Interrogante: Não é um paradoxo dizerdes que o pensamento sempre funciona em fragmentos e que, para se perceber que o pensamento funciona em fragmentos, necessita-se de energia? Isso é um círculo vicioso?
Krishnamurti: Necessito de energia para olhar, mas esse olhar se torna fragmentário e, por conseguinte, dissipa energia; assim sendo, que se deve fazer? Veja, senhor, eu necessito de energia física, necessito de energia intelectual, necessito de energia emocional, apaixonada, para compreender qualquer coisa — uma energia inquebrantável. Mas sei que estou dissipando essa energia na fragmentação; a todas as horas o estou fazendo. Digo então: "O que devo fazer?" Tenho necessidade dessa energia para resolver imediatamente os problemas da vida; no entanto, estou a dissipá-la continuamente, não tomando alimentos adequados, pensando nisso e naquilo, com meu hinduísmo, meus preconceitos, minhas ambições, inveja, avidez, etc. Ora, posso fazer alguma coisa em tal estado ?" Escutai primeiramente essa pergunta, muito atentamente, não rejeiteis, nem aceiteis. Dissipo energia e tenho necessidade de energia; quer dizer, acho-me num estado de contradição e essa mesma contradição é outro desperdício de energia. Percebo, pois, que tudo o que faço em tal estado é desperdício de energia. A mente que está confusa, por mais que se esforce, em qualquer nível, continuará confusa. Não se pense que, vivendo-se de acordo com "um momento de clareza", a confusão se dissipará. Se o tento, gera-se novo conflito e, por conseguinte, fomenta-se a confusão.
Percebo que toda ação nascida da confusão produz ou leva a mais confusão; compreendi que toda ação da mente confusa só conduz a maior confusão. Vejo isso muito claramente, vejo-o como uma coisa extremamente perigosa — como quando se percebe um grande perigo; vejo-o com a mesma clareza. Que sucede então? Não atuo mais nessas condições de confusão. Essa inação total é ação completa.
Consideremos a questão de maneira diferente. Percebo que a guerra, em qualquer forma, matar o próximo de um avião a grande altura ou com um fuzil a pequena distância; ou uma batalha entre minha mulher e mim, uma batalha comercial, um conflito interior, em mim — é sempre guerra.
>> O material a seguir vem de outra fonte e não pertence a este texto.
@[simp] theorem tickStu_frame (s : State) :
    (s.tickStu).pending = s.pending ∧ (s.tickStu).ticks = s.ticks ∧ (s.tickStu).pins = s.pins ∧
    (s.tickStu).links = s.links ∧ (s.tickStu).rcm = s.rcm := by
  unfold State.tickStu
  try dsimp only
  refine ⟨?_, ?_, ?_, ?_, ?_⟩
  · exact (foldl_keeps _ State.pending (fun s b => by (try dsimp only); split <;> simp) _ _).trans (by simp)
  · exact (foldl_keeps _ State.ticks (fun s b => by (try dsimp only); split <;> simp) _ _).trans (by simp)
  · exact (foldl_keeps _ State.pins (fun s b => by (try dsimp only); split <;> simp) _ _).trans (by simp)
  · exact (foldl_keeps _ State.links (fun s b => by (try dsimp only); split <;> simp) _ _).trans (by simp)
  · exact (foldl_keeps _ State.rcm (fun s b => by (try dsimp only); split <;> simp) _ _).trans (by simp)

@[simp] theorem tickPjq_frame (s : State) :
    (s.tickPjq).pending = s.pending ∧ (s.tickPjq).ticks = s.ticks ∧ (s.tickPjq).pins = s.pins ∧
    (s.tickPjq).links = s.links ∧ (s.tickPjq).rcm = s.rcm ∧ (s.tickPjq).tlu = s.tlu ∧ (s.tickPjq).lmu = s.lmu ∧
    (s.tickPjq).stu = s.stu ∧ (s.tickPjq).cut = s.cut ∧ (s.tickPjq).hos = s.hos := by
  have keeps : ∀ (l : List Job) (s : State), (l.foldl (fun (s : State) j => s.waitRunOut j) s).pending = s.pending ∧ (l.foldl (fun (s : State) j => s.waitRunOut j) s).ticks = s.ticks ∧ (l.foldl (fun (s : State) j => s.waitRunOut j) s).pins = s.pins ∧ (l.foldl (fun (s : State) j => s.waitRunOut j) s).links = s.links ∧ (l.foldl (fun (s : State) j => s.waitRunOut j) s).rcm = s.rcm ∧ (l.foldl (fun (s : State) j => s.waitRunOut j) s).tlu = s.tlu ∧ (l.foldl (fun (s : State) j => s.waitRunOut j) s).lmu = s.lmu ∧ (l.foldl (fun (s : State) j => s.waitRunOut j) s).stu = s.stu ∧ (l.foldl (fun (s : State) j => s.waitRunOut j) s).cut = s.cut ∧ (l.foldl (fun (s : State) j => s.waitRunOut j) s).hos = s.hos := by
    intro l s
    refine ⟨?_, ?_, ?_, ?_, ?_, ?_, ?_, ?_, ?_, ?_⟩
    · exact foldl_keeps _ State.pending (fun s b => by simp) _ _
    · exact foldl_keeps _ State.ticks (fun s b => by simp) _ _
    · exact foldl_keeps _ State.pins (fun s b => by simp) _ _
    · exact foldl_keeps _ State.links (fun s b => by simp) _ _
    · exact foldl_keeps _ State.rcm (fun s b => by simp) _ _
    · exact foldl_keeps _ State.tlu (fun s b => by simp) _ _
    · exact foldl_keeps _ State.lmu (fun s b => by simp) _ _
    · exact foldl_keeps _ State.stu (fun s b => by simp) _ _
    · exact foldl_keeps _ State.cut (fun s b => by simp) _ _
    · exact foldl_keeps _ State.hos (fun s b => by simp) _ _
  unfold State.tickPjq
  dsimp only
  split <;> simp [keeps]

@[simp] theorem tickPrc_frame (s : State) :
    (s.tickPrc).pending = s.pending ∧ (s.tickPrc).ticks = s.ticks ∧ (s.tickPrc).pins = s.pins ∧
    (s.tickPrc).links = s.links ∧ (s.tickPrc).rcm = s.rcm ∧ (s.tickPrc).tlu = s.tlu ∧ (s.tickPrc).lmu = s.lmu ∧
    (s.tickPrc).stu = s.stu ∧ (s.tickPrc).cut = s.cut ∧ (s.tickPrc).hos = s.hos := by
  unfold State.tickPrc
  try dsimp only
  refine ⟨?_, ?_, ?_, ?_, ?_, ?_, ?_, ?_, ?_, ?_⟩
  · exact (foldl_keeps _ State.pending (fun s b => by (try dsimp only); split <;> simp) _ _).trans (by simp)
  · exact (foldl_keeps _ State.ticks (fun s b => by (try dsimp only); split <;> simp) _ _).trans (by simp)
  · exact (foldl_keeps _ State.pins (fun s b => by (try dsimp only); split <;> simp) _ _).trans (by simp)
  · exact (foldl_keeps _ State.links (fun s b => by (try dsimp only); split <;> simp) _ _).trans (by simp)
  · exact (foldl_keeps _ State.rcm (fun s b => by (try dsimp only); split <;> simp) _ _).trans (by simp)
  · exact (foldl_keeps _ State.tlu (fun s b => by (try dsimp only); split <;> simp) _ _).trans (by simp)
  · exact (foldl_keeps _ State.lmu (fun s b => by (try dsimp only); split <;> simp) _ _).trans (by simp)
  · exact (foldl_keeps _ State.stu (fun s b => by (try dsimp only); split <;> simp) _ _).trans (by simp)
  · exact (foldl_keeps _ State.cut (fun s b => by (try dsimp only); split <;> simp) _ _).trans (by simp)
  · exact (foldl_keeps _ State.hos (fun s b => by (try dsimp only); split <;> simp) _ _).trans (by simp)

@[simp] theorem tickHos_frame (s : State) :
    (s.tickHos).pending = s.pending ∧ (s.tickHos).ticks = s.ticks ∧ (s.tickHos).pins = s.pins ∧
    (s.tickHos).links = s.links ∧ (s.tickHos).rcm = s.rcm ∧ (s.tickHos).dju = s.dju ∧ (s.tickHos).tlu = s.tlu ∧
    (s.tickHos).lmu = s.lmu ∧ (s.tickHos).stu = s.stu ∧ (s.tickHos).slc = s.slc ∧ (s.tickHos).prc = s.prc ∧
    (s.tickHos).pjq = s.pjq ∧ (s.tickHos).cut = s.cut := by
  generalize h : s.tickHos = u
  unfold State.tickHos at h
  try dsimp only at h
  (repeat' split at h) <;> subst h <;> simp

@[simp] theorem runOuts_frame (s : State) :
    (s.runOuts).pending = s.pending ∧ (s.runOuts).ticks = s.ticks ∧ (s.runOuts).pins = s.pins ∧
    (s.runOuts).links = s.links ∧ (s.runOuts).rcm = s.rcm := by
  unfold State.runOuts
  try dsimp only
  refine ⟨?_, ?_, ?_, ?_, ?_⟩
  · exact (foldl_keeps _ State.pending (fun s b => by cases b <;> simp [TickBlock.run]) _ _).trans (by simp)
  · exact (foldl_keeps _ State.ticks (fun s b => by cases b <;> simp [TickBlock.run]) _ _).trans (by simp)
  · exact (foldl_keeps _ State.pins (fun s b => by cases b <;> simp [TickBlock.run]) _ _).trans (by simp)
  · exact (foldl_keeps _ State.links (fun s b => by cases b <;> simp [TickBlock.run]) _ _).trans (by simp)
  · exact (foldl_keeps _ State.rcm (fun s b => by cases b <;> simp [TickBlock.run]) _ _).trans (by simp)

@[simp] theorem tick_frame (s : State) :
    (s.tick).pending = s.pending ∧ (s.tick).pins = s.pins ∧ (s.tick).links = s.links ∧ (s.tick).rcm = s.rcm := by
  simp [State.tick]

end Sys2Proof.Machine.State
end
Posso não matar realmente um vietnamita ou americano, mas, enquanto a minha vida for um campo de batalha, estarei contribuindo para a guerra. Vejo esse fato. Vejo-o — primeiro, como a maioria de nós foi exercitada para vê-lo: intelectualmente, isto é, fragmentariamente. E vejo que, se empreendo qualquer ação nesse estado fragmentário, tal ação só contribuirá para fomentar a guerra, o conflito. Devo, antes de tudo mais, descobrir se tal estado existe, pois pode ser que se trate de um estado puramente teórico, ideológico, imaginário e, portanto, sem valor. Mas, eu tenho de descobri-lo, e para descobrir não devo aceitar a ideia de que tal estado existe. Ora, existe esse estado? Só posso verificá-lo se compreendo a natureza do conflito, totalmente — o conflito que é dualidade, o "bom" e o "mau" (o que não significa que não haja "bom" e "mau"), e o conflito entre o amor e o ciúme. Devo olhá-lo sem julgar, sem comparar — olhar simplesmente. Começo a aprender a olhar, e não a atuar. Aprendo a olhar esse complexo campo da vida, sem aceitar nem rejeitar, comparar, condenar, justificar; a olhar assim como olho uma árvore. Só posso olhar realmente uma árvore, quando não há observador, isto é, quando não se torna existente o processo fragmentário do pensamento. Olho, pois, esse vasto campo de batalha da vida, o qual suponho constituir a maneira natural de viver, esse campo onde tenho de lutar contra meu próximo, contra minha mulher; onde tenho de lutar, quer dizer, comparar, julgar, condenar, ameaçar, odiar. Olho para essa situação que aceitei, para essa vida que sou eu — e posso então olhar para mim mesmo, assim como sou, sem nenhuma comparação, condenação, julgamento? Se posso, já estou fora da sociedade, porque a sociedade pensa sempre segundo as noções de grande e pequeno, poderoso e fraco, belo e feio, etc. De um golpe, compreendi todo o processo de fragmentação e, por conseguinte, não pertenço a nenhuma igreja, nenhum grupo, nenhuma religião, nenhuma nacionalidade, nenhum partido.